→ **DATA SUPPLIED**
□ □ □

/-- Settles O38: the write of the popped value, then the increment of the ESP it left. -/
theorem popResult : Obligations.PopResult := by
  refine ⟨?write, ?esp⟩
  case write =>
    intro op1 op2 s v hv hw
    obtain ⟨u, hu⟩ := writeOp_answers_iff (v := v).2 hw
    obtain ⟨hno, himm⟩ := targetWritable_form hw
    exact ⟨u, hu, exec_pop_eq_next.2 ⟨hno, himm, v, hv, u, hu, rfl⟩⟩
  case esp =>
    intro op2 s v hv
    exact ⟨_, exec_pop_eq_next.2 ⟨rfl, rfl, v, hv, _, writeOp_esp s v, rfl⟩, rfl⟩

/-- ESP, EFLAGS and EIP written, and nothing else: the frame of POPF. -/
theorem popf_frame (s : State) (v : Word) (b : Byte) :
    SameRegsBut [.esp, .eip, .eflags] s ((s.setEsp v).setFlagsByte b).advance :=
  sameRegsBut_mono (sameRegsBut_append (sameRegsBut_append (setEsp_frame s v) (setFlagsByte_frame _ b))
    (setEip_frame _ _)) (by decide)

/-- Settles O39: the push and the pop of the one byte. -/
theorem pushfAndPopfResult : Obligations.PushfAndPopfResult := by
  refine ⟨?pushf, ?popf⟩
  case pushf =>
    intro op1 op2 s pa hk hpa hb
    have hpush : push8 s s.flagsByte = .ok _ := push8_eq_ok.2 ⟨pa, hpa, hb, rfl⟩
    obtain ⟨hregs, hmach, -⟩ := push8_frame hpush
    exact ⟨_, exec_pushf_eq_next.2 ⟨hk, _, hpush, rfl⟩, rfl, rfl, read_write_self s.ram pa s.flagsByte,
      push8_sameMemoryBut _ hpush hpa, push_setEip_frame _ hregs, hmach⟩
  case popf =>
    intro op1 op2 s pa hk hpa hb
    have hread : memRead8 s s.esp = .ok (s.ram.read pa) := memRead8_eq_ok.2 ⟨pa, hpa, hb, rfl⟩
    exact ⟨_, exec_popf_eq_next.2 ⟨hk, _, hread, rfl⟩, rfl, rfl, rfl, fun _ => rfl, popf_frame s _ _, rfl, rfl⟩

/-- Settles O40: each instruction's inversion, then the frame of its push, write or pop. -/
theorem stackFrame : Obligations.StackFrame := by
  refine ⟨?push, ?pushf, ?pop, ?popf, ?ret⟩
  case push =>
    intro op1 op2 s t i hi h
    have of_push32 {u : State} {v : Word} (a : Word) (hu : push32 s v = .ok u) :
        SameRegsBut [.esp, .eip] s (u.setEip a) ∧ SameMachine s (u.setEip a)
          ∧ ∀ pa, mmuTranslate s (s.esp - 4#32) .write = .ok pa → SameMemoryBut pa 4 s (u.setEip a) := by
      obtain ⟨hregs, hmach, -⟩ := push32_frame hu
      exact ⟨push_setEip_frame a hregs, hmach, fun pa hpa => push32_sameMemoryBut a hu hpa⟩
    simp only [List.mem_cons, List.not_mem_nil, or_false] at hi
    obtain rfl | rfl := hi
    · obtain ⟨-, v, -, u, hu, rfl⟩ := exec_push_eq_next.1 h
      exact of_push32 _ hu
    · obtain ⟨-, u, hu, a, -, rfl⟩ := exec_call_eq_next.1 h
      exact of_push32 a hu
  case pushf =>
    intro op1 op2 s t h
    obtain ⟨-, u, hu, rfl⟩ := exec_pushf_eq_next.1 h
    obtain ⟨hregs, hmach, -⟩ := push8_frame hu
    exact ⟨push_setEip_frame _ hregs, hmach, fun pa hpa => push8_sameMemoryBut _ hu hpa⟩
  case pop =>
    intro op1 op2 s t h
    obtain ⟨-, -, v, -, u, hu, rfl⟩ := exec_pop_eq_next.1 h
    exact targetFrame_of_update (writeOp_frame hu) (sameRegsBut_append (setEsp_frame u _) (setEip_frame _ _)) rfl
      ⟨rfl, rfl⟩
  case popf =>
    intro op1 op2 s t h
    obtain ⟨-, b, -, rfl⟩ := exec_popf_eq_next.1 h
    exact ⟨popf_frame s _ b, fun _ => rfl, rfl, rfl⟩
  case ret =>
    intro op1 op2 s t h
    obtain ⟨ra, -, rfl⟩ := exec_ret_eq_next.1 h
    exact ⟨sameRegsBut_append (setEsp_frame s _) (setEip_frame _ ra), fun _ => rfl, rfl, rfl⟩

end Sys2Proof.Machine
end

section
/-! Control flow (44 R230 to R240): jumps, CALL and RET, and that POP undoes PUSH and RET undoes CALL. -/

namespace Sys2Proof.Machine

theorem isNo_eq_true {op : Operand} : op.isNo = true ↔ op = .no := by
  cases op <;> simp [Operand.isNo]

/-- The template of the conditional jumps, case by case (R232). -/
theorem condJump_cases (c : Byte → Bool) (op1 : Operand) (s : State) :
    (c s.flagsByte = true → ∀ a, addrVal s op1 = .ok a → outcome (condJump c op1 s) = .next (s.setEip a))
      ∧ (c s.flagsByte = true → ∀ f, addrVal s op1 = .error f → outcome (condJump c op1 s) = .fault f)
      ∧ (c s.flagsByte = false → op1 ≠ .no → outcome (condJump c op1 s) = .next s.advance) := by
  refine ⟨fun hc a ha => ?_, fun hc f hf => ?_, fun hc hno => ?_⟩
  · exact outcome_eq_next.2 (condJump_eq_ok.2 ⟨isNo_of_addrVal ha, .inl ⟨hc, a, ha, rfl⟩⟩)
  · cases hno : op1.isNo with
    | true =>
      obtain rfl := isNo_eq_true.1 hno
      cases hf
      rfl
    | false =>
      rw [condJump, requirePresent_eq_ok (u := ()).2 hno, except_bind_ok, if_pos hc, hf]
      rfl
  · have hpresent : op1.isNo = false := by rwa [← Bool.not_eq_true, isNo_eq_true]
    exact outcome_eq_next.2 (condJump_eq_ok.2 ⟨hpresent, .inr ⟨hc, rfl⟩⟩)

/-- Settles O41: JMP by its inversion, the eight others by the template on their condition. -/
theorem jumpsTakenExactlyOnTheirCondition : Obligations.JumpsTakenExactlyOnTheirCondition := by
  intro op1 op2 s
  refine ⟨fun a ha => exec_jmp_eq_next.2 ⟨isNo_of_addrVal ha, a, ha, rfl⟩, fun p hp => ?_⟩
  simp only [List.mem_cons, List.not_mem_nil, or_false] at hp
  rcases hp with rfl | rfl | rfl | rfl | rfl | rfl | rfl | rfl
  · exact condJump_cases condZ op1 s
  · exact condJump_cases condZ op1 s
  · exact condJump_cases condNZ op1 s
  · exact condJump_cases condNZ op1 s
  · exact condJump_cases condG op1 s
  · exact condJump_cases condGE op1 s
  · exact condJump_cases condL op1 s
  · exact condJump_cases condLE op1 s

/-- Settles O43: CALL by the push and the target read after it, RET by the pop. -/
theorem callAndRetResult : Obligations.CallAndRetResult := by
  refine ⟨?call, ?ret⟩
  case call =>
    intro op1 op2 s pa a hpa hb s1 ha
    exact ⟨exec_call_eq_next.2 ⟨isNo_of_addrVal ha, s1, push32_ok _ hpa hb, a, ha, rfl⟩,
      readWord_writeWord_self s.ram pa _⟩
  case ret =>
    intro op1 op2 s ra h
    exact exec_ret_eq_next.2 ⟨ra, h, rfl⟩

/-- Where a write was translated to, a read at the same privilege goes too, as long as the page's entry stands
(R81). -/
theorem translate_read_of_write {s t : State} {va : Word} {pa : Nat} (h : mmuTranslate s va .write = .ok pa)
    (hpg : t.pg = s.pg) (hc : t.capacity = s.capacity) (hptp : t.ptp = s.ptp) (hpl : t.pl = s.pl)
    (he : s.pg = true → t.ram.readWord (pteAddr s va) = s.ram.readWord (pteAddr s va)) :
    mmuTranslate t va .read = .ok pa := by
  cases hp : s.pg with
  | false =>
    rw [translate_real hp] at h
    rw [translate_real (hpg.trans hp), h]
  | true =>
    obtain ⟨hb, hpr, hperm, rfl⟩ := (translate_paged_eq_ok hp).1 h
    have hpa : pteAddr t va = pteAddr s va := by simp only [pteAddr, hptp]
    exact translate_of_entry (hpg.trans hp) hpa (hc ▸ hb) (he hp) hpr (hpl ▸ permitted_read_of_write hperm)

/-- The word a push stored, read back from its slot (R216). -/
theorem memRead32_pushed {s u : State} {v : Word} (a : Word) (h : push32 s v = .ok u)
    (he : s.pg = true → u.ram.readWord (pteAddr s (s.esp - 4#32)) = s.ram.readWord (pteAddr s (s.esp - 4#32))) :
    memRead32 (u.setEip a) (u.setEip a).esp = .ok v := by
  obtain ⟨pa, hpa, hb, rfl⟩ := push32_eq_ok.1 h
  refine memRead32_eq_ok.2 ⟨pa, translate_read_of_write hpa rfl rfl rfl rfl he, hb, ?_⟩
  rw [setEip_ram, setRam_ram, readWord_writeWord_self]

theorem word_sub_add_four (x : Word) : x - 4#32 + 4#32 = x := BitVec.sub_add_cancel x 4#32

theorem push32_esp {s u : State} {v : Word} (h : push32 s v = .ok u) : u.esp = s.esp - 4#32 := by
  obtain ⟨pa, -, -, rfl⟩ := push32_eq_ok.1 h
  rfl

theorem push32_getReg {s u : State} {v : Word} (h : push32 s v = .ok u) {r : Reg} (hr : r ≠ .esp) :
    u.getReg r = s.getReg r := (push32_frame h).1 r (by simpa using hr)

/-- EFLAGS written whole and read back: the 24 low bits are zero (R30). -/
theorem eflags_roundtrip (s : State) : s.eflags.extractLsb' 24 8 ++ 0#24 = s.eflags := by
  rw [State.eflags, BitVec.extractLsb'_append_eq_left]

/-- A register given the content it has elsewhere holds that content. -/
theorem getReg_setReg_getReg (s t : State) (r : Reg) : (t.setReg r (s.getReg r)).getReg r = s.getReg r := by
  rw [getReg_setReg]
  split
  · next hr =>
    subst hr
    exact eflags_roundtrip s
  · rfl

/-- POP of a register after its PUSH: the register keeps its content, ESP comes back and EIP has advanced twice. -/
theorem pop_after_push {s u : State} {v : Word} {r : Reg} (hpush : push32 s v = .ok u) (hv : v = s.getReg r)
    (hesp : r ≠ .esp) (heip : r ≠ .eip) :
    SameRegsBut [.eip] s ((u.advance.setReg r v).setEsp ((u.advance.setReg r v).esp + 4#32)).advance
      ∧ ((u.advance.setReg r v).setEsp ((u.advance.setReg r v).esp + 4#32)).advance.eip = s.eip + 24#32 := by
  have hesp' : (u.advance.setReg r v).esp = s.esp - 4#32 := by
    have h : (u.advance.setReg r v).esp = u.esp := getReg_setReg_other u.advance r .esp v hesp.symm
    rw [h, push32_esp hpush]
  have heip' : (u.advance.setReg r v).eip = s.eip + 12#32 := by
    have h : (u.advance.setReg r v).eip = u.eip + 12#32 := getReg_setReg_other u.advance r .eip v heip.symm
    rw [h, show u.eip = s.eip from push32_getReg hpush (r := .eip) (by decide)]
  refine ⟨fun r' hr' => ?_, ?_⟩
  · have hr' : r' ≠ .eip := by simpa using hr'
    rw [advance_getReg _ hr', hesp', word_sub_add_four]
    by_cases hse : r' = .esp
    · subst hse
      rfl
    · rw [setEsp_getReg _ _ hse]
      by_cases hrr : r' = r
      · subst hrr hv
        exact getReg_setReg_getReg s u.advance r'
      · rw [getReg_setReg_other _ _ _ _ hrr, advance_getReg _ hr', push32_getReg hpush hse]
  · rw [advance_eip, setEsp_eip, heip']
    bv_omega

/-- Settles O44: the return reads the slot of the push, through the same entry. -/
theorem popUndoesPushAndRetUndoesCall : Obligations.PopUndoesPushAndRetUndoesCall := by
  refine ⟨?pop, ?ret⟩
  case pop =>
    intro c x y s t hw hesp heip h he
    obtain ⟨r, hc, hhas, hp⟩ := hw
    simp only [targetReg, hc, ne_eq, Option.some.injEq] at hesp heip
    obtain ⟨-, v, hv, u, hu, rfl⟩ := exec_push_eq_next.1 h
    obtain ⟨r', hc', -, hval⟩ := regRead_eq_ok.1 hv
    obtain rfl : r = r' := Option.some.inj (hc.symm.trans hc')
    have hv' : v = s.getReg r := hval.trans (setEsp_getReg s _ hesp)
    obtain ⟨-, ⟨hpg, -⟩, hf⟩ := push32_frame hu
    have hwrite : writeOp u.advance (.reg c) v = .ok (u.advance.setReg r v) := by
      refine regWrite_eq_ok.2 ⟨r, hc, ?_, hp.imp_left fun hk => (pl_congr hf).trans hk, rfl⟩
      rwa [advance_hasReg, State.hasReg, hpg]
    obtain ⟨hregs, heip'⟩ := pop_after_push hu hv' hesp heip
    exact ⟨_, exec_pop_eq_next.2 ⟨rfl, rfl, v, memRead32_pushed _ hu he, _, hwrite, rfl⟩, hregs, heip',
      setReg_sameMemory u.advance r v⟩
  case ret =>
    intro op1 op2 x y s t h he
    obtain ⟨-, u, hu, a, -, rfl⟩ := exec_call_eq_next.1 h
    refine ⟨_, exec_ret_eq_next.2 ⟨_, memRead32_pushed a hu he, rfl⟩, rfl, fun r hr => ?_, fun _ => rfl⟩
    have hr : r ≠ .eip := by simpa using hr
    rw [setEip_getReg _ _ hr, setEip_esp, push32_esp hu, word_sub_add_four]
    by_cases hse : r = .esp
    · subst hse
      rfl
    · rw [setEsp_getReg _ _ hse, setEip_getReg _ _ hr, push32_getReg hu hse]

end Sys2Proof.Machine
end

section
/-! The system instructions and the trap (45 R250 to R256, 60 R289, R290, R293): entry and return in full, and that
the return undoes the entry. -/

namespace Sys2Proof.Machine

/-- Settles O45: the write of IF, which keeps the rest of the flags byte. -/
theorem cliAndStiResult : Obligations.CliAndStiResult := by
  intro op1 op2 s hk p hp
  have written (e : Bool) : flagIF (s.setIF e).advance.flagsByte = e
      ∧ flagPL (s.setIF e).advance.flagsByte = flagPL s.flagsByte
      ∧ arithOf (s.setIF e).advance.flagsByte = arithOf s.flagsByte ∧ (s.setIF e).advance.eip = s.eip + 12#32
      ∧ SameRegsBut [.eip, .eflags] s (s.setIF e).advance ∧ SameMemory s (s.setIF e).advance
      ∧ SameMachine s (s.setIF e).advance :=
    ⟨flagIF_withIF _ e, flagPL_withIF _ e, arithOf_withIF _ e, rfl,
      sameRegsBut_mono (sameRegsBut_append (setFlagsByte_frame s _) (setEip_frame _ _)) (by decide),
      fun _ => rfl, rfl, rfl⟩
  simp only [List.mem_cons, List.not_mem_nil, or_false] at hp
  obtain rfl | rfl := hp
  · exact ⟨_, exec_cli_eq_next.2 ⟨hk, rfl⟩, written false⟩
  · exact ⟨_, exec_sti_eq_next.2 ⟨hk, rfl⟩, written true⟩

□ □ □

→ **PROBLEM REQUIREMENTS**
Reproduce, exactly and without additions, the run of lines from the start of the listing above to the line bearing "intro op1 op2 s t i hi h", inclusive.

→ **OUTPUT FOR THIS EXERCISE**
/-- Settles O38: the write of the popped value, then the increment of the ESP it left. -/
theorem popResult : Obligations.PopResult := by
  refine ⟨?write, ?esp⟩
  case write =>
    intro op1 op2 s v hv hw
    obtain ⟨u, hu⟩ := writeOp_answers_iff (v := v).2 hw
    obtain ⟨hno, himm⟩ := targetWritable_form hw
    exact ⟨u, hu, exec_pop_eq_next.2 ⟨hno, himm, v, hv, u, hu, rfl⟩⟩
  case esp =>
    intro op2 s v hv
    exact ⟨_, exec_pop_eq_next.2 ⟨rfl, rfl, v, hv, _, writeOp_esp s v, rfl⟩, rfl⟩

/-- ESP, EFLAGS and EIP written, and nothing else: the frame of POPF. -/
theorem popf_frame (s : State) (v : Word) (b : Byte) :
    SameRegsBut [.esp, .eip, .eflags] s ((s.setEsp v).setFlagsByte b).advance :=
  sameRegsBut_mono (sameRegsBut_append (sameRegsBut_append (setEsp_frame s v) (setFlagsByte_frame _ b))
    (setEip_frame _ _)) (by decide)

/-- Settles O39: the push and the pop of the one byte. -/
theorem pushfAndPopfResult : Obligations.PushfAndPopfResult := by
  refine ⟨?pushf, ?popf⟩
  case pushf =>
    intro op1 op2 s pa hk hpa hb
    have hpush : push8 s s.flagsByte = .ok _ := push8_eq_ok.2 ⟨pa, hpa, hb, rfl⟩
    obtain ⟨hregs, hmach, -⟩ := push8_frame hpush
    exact ⟨_, exec_pushf_eq_next.2 ⟨hk, _, hpush, rfl⟩, rfl, rfl, read_write_self s.ram pa s.flagsByte,
      push8_sameMemoryBut _ hpush hpa, push_setEip_frame _ hregs, hmach⟩
  case popf =>
    intro op1 op2 s pa hk hpa hb
    have hread : memRead8 s s.esp = .ok (s.ram.read pa) := memRead8_eq_ok.2 ⟨pa, hpa, hb, rfl⟩
    exact ⟨_, exec_popf_eq_next.2 ⟨hk, _, hread, rfl⟩, rfl, rfl, rfl, fun _ => rfl, popf_frame s _ _, rfl, rfl⟩

/-- Settles O40: each instruction's inversion, then the frame of its push, write or pop. -/
theorem stackFrame : Obligations.StackFrame := by
  refine ⟨?push, ?pushf, ?pop, ?popf, ?ret⟩
  case push =>
    intro op1 op2 s t i hi h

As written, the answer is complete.